How to complete this task:
Among the entries below, extract exactly the lines that run from the one with "rw [slice, show" through the one with "have h2 : fieldAt", both ends included.

Dataset content:

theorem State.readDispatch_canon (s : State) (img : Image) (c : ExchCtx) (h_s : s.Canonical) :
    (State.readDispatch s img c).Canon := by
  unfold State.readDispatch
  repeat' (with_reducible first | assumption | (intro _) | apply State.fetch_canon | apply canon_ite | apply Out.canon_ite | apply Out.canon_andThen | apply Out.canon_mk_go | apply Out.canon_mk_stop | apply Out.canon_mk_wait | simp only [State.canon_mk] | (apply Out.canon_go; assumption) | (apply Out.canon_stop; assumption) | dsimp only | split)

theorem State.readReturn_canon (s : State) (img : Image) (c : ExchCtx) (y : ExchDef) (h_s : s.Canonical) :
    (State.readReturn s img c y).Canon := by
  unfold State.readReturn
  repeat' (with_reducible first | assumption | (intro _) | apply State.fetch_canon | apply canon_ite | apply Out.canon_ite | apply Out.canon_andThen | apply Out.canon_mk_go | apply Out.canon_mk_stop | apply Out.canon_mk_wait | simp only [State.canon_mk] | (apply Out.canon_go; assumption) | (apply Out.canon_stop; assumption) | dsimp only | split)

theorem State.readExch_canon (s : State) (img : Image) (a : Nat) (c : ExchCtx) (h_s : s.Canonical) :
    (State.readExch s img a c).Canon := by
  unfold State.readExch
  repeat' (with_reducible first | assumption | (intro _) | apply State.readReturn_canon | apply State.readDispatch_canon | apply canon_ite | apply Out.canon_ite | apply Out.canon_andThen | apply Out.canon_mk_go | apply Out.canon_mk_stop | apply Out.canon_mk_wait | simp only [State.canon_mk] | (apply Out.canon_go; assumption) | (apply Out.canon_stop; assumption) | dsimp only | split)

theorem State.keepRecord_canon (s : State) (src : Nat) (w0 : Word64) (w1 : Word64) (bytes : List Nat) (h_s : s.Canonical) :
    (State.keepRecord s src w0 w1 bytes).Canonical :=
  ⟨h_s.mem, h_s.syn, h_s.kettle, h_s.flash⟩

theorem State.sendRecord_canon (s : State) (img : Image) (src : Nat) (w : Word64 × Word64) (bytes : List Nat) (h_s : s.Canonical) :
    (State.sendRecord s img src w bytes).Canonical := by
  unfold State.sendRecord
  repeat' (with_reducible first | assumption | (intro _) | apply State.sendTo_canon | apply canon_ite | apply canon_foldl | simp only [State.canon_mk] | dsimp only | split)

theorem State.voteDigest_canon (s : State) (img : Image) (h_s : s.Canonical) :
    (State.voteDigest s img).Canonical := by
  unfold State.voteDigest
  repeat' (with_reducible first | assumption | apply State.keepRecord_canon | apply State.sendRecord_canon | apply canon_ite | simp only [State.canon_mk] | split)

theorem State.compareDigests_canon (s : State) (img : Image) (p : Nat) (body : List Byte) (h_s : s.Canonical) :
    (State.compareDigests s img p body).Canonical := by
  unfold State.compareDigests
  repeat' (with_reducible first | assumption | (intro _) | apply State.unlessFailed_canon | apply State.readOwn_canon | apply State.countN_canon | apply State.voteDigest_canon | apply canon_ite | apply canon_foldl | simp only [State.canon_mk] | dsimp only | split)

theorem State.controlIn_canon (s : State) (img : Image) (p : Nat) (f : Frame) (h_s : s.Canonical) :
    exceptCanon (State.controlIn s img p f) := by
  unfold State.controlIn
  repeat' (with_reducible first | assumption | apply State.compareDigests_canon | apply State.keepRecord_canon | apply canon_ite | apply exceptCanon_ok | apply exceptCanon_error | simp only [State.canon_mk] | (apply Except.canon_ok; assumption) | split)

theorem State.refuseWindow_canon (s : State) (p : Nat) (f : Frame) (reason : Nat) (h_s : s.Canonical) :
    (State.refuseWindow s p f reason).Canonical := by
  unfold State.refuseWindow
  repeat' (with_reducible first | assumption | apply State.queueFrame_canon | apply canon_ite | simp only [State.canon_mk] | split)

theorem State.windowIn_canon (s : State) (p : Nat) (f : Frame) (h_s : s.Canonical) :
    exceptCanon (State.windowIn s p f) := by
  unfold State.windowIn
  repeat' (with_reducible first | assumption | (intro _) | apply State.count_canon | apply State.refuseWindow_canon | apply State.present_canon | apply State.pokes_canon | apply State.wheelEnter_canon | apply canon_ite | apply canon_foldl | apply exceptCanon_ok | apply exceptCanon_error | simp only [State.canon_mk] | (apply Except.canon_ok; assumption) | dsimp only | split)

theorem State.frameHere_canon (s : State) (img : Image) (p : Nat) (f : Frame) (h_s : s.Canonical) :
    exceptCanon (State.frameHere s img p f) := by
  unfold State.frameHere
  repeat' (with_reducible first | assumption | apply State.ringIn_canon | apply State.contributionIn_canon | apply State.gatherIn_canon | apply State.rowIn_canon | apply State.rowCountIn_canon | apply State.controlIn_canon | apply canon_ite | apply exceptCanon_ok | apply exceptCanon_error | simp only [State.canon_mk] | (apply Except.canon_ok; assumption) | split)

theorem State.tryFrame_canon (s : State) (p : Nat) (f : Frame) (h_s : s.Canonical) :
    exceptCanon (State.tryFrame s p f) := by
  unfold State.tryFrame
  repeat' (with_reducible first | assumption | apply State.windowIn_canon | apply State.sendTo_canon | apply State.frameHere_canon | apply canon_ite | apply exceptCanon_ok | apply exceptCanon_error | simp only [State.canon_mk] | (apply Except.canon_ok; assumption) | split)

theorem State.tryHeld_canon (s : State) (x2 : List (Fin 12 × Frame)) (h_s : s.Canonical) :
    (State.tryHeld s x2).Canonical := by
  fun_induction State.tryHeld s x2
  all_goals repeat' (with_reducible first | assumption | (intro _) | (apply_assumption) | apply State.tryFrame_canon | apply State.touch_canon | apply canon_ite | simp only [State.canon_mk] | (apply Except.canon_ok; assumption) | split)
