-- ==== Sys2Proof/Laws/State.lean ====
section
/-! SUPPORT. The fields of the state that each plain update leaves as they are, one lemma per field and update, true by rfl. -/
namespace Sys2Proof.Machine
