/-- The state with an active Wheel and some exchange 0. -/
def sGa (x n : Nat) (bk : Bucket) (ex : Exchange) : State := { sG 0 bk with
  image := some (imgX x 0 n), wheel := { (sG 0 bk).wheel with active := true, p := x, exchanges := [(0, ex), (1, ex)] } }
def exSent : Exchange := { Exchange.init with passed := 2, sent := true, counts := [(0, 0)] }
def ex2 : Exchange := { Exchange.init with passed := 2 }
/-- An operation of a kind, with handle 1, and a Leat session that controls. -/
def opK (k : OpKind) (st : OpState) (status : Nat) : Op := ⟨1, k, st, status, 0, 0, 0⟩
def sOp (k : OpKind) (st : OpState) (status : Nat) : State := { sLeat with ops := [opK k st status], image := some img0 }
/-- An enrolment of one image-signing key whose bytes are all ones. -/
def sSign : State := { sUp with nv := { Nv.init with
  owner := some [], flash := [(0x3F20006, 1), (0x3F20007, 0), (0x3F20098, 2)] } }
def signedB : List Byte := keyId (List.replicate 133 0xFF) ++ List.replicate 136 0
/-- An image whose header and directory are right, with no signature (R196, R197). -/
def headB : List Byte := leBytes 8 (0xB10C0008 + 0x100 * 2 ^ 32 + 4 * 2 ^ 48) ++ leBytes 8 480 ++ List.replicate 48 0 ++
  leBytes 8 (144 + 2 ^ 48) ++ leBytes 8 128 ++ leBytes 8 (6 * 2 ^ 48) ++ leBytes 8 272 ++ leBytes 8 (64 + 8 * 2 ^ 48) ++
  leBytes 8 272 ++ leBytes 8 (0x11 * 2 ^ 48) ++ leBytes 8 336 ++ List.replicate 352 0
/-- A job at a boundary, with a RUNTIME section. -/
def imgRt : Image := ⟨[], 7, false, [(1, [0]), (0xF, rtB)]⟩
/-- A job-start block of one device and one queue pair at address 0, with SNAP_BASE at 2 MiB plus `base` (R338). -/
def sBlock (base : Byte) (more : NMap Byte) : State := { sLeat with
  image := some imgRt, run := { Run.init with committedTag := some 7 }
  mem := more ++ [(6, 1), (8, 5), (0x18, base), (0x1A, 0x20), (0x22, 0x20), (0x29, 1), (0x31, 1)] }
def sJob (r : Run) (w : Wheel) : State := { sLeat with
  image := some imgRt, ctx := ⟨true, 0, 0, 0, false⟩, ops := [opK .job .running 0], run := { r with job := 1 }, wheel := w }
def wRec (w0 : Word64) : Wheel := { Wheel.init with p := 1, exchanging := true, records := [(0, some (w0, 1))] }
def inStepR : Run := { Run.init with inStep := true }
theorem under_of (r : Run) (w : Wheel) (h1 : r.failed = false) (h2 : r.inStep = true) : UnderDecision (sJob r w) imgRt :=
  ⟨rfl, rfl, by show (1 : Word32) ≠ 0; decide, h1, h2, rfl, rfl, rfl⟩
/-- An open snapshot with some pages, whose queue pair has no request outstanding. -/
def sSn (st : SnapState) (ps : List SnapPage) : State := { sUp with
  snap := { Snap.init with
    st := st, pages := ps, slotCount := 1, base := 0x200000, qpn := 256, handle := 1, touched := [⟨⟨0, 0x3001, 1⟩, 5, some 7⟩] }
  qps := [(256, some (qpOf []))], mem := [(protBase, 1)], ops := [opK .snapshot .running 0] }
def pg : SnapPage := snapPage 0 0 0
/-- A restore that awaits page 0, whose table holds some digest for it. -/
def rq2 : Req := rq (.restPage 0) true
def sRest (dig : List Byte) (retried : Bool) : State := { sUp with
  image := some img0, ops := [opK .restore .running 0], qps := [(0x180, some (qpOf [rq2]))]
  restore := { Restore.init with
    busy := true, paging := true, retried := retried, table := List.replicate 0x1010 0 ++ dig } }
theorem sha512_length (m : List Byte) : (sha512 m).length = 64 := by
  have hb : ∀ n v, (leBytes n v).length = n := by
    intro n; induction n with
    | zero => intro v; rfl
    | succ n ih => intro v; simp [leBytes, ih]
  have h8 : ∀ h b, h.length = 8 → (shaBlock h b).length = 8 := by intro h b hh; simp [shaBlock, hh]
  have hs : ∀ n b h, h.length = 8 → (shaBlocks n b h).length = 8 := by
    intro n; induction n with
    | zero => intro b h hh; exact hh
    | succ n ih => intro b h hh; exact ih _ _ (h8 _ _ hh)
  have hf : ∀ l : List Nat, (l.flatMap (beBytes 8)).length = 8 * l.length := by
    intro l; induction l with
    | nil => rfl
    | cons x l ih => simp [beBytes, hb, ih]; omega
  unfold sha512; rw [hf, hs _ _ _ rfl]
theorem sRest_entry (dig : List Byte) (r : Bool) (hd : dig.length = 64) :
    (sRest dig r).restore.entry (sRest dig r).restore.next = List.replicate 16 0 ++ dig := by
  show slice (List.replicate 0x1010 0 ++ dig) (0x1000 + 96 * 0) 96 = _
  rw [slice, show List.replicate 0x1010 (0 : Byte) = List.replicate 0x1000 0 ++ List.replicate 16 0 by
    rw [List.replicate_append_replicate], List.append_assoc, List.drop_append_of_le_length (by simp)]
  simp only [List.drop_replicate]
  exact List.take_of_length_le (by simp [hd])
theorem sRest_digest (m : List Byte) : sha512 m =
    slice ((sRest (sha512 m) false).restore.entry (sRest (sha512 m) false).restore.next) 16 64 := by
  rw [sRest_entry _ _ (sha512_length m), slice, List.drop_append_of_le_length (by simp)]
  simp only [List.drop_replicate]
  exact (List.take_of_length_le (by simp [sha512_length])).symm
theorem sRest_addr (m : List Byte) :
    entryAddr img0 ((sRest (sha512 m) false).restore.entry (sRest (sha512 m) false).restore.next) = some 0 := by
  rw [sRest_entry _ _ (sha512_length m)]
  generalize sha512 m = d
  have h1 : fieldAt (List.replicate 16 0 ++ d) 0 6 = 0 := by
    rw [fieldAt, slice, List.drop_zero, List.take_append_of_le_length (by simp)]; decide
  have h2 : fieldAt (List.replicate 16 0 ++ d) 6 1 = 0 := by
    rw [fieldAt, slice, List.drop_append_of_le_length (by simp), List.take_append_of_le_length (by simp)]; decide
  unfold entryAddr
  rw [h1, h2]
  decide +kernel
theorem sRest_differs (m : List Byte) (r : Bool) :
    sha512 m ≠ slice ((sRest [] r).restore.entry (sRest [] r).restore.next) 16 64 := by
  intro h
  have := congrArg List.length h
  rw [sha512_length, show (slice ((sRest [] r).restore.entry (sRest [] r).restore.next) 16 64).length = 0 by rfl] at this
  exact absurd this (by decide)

Task response:
  rw [slice, show List.replicate 0x1010 (0 : Byte) = List.replicate 0x1000 0 ++ List.replicate 16 0 by
    rw [List.replicate_append_replicate], List.append_assoc, List.drop_append_of_le_length (by simp)]
  simp only [List.drop_replicate]
  exact List.take_of_length_le (by simp [hd])
theorem sRest_digest (m : List Byte) : sha512 m =
    slice ((sRest (sha512 m) false).restore.entry (sRest (sha512 m) false).restore.next) 16 64 := by
  rw [sRest_entry _ _ (sha512_length m), slice, List.drop_append_of_le_length (by simp)]
  simp only [List.drop_replicate]
  exact (List.take_of_length_le (by simp [sha512_length])).symm
theorem sRest_addr (m : List Byte) :
    entryAddr img0 ((sRest (sha512 m) false).restore.entry (sRest (sha512 m) false).restore.next) = some 0 := by
  rw [sRest_entry _ _ (sha512_length m)]
  generalize sha512 m = d
  have h1 : fieldAt (List.replicate 16 0 ++ d) 0 6 = 0 := by
    rw [fieldAt, slice, List.drop_zero, List.take_append_of_le_length (by simp)]; decide
  have h2 : fieldAt (List.replicate 16 0 ++ d) 6 1 = 0 := by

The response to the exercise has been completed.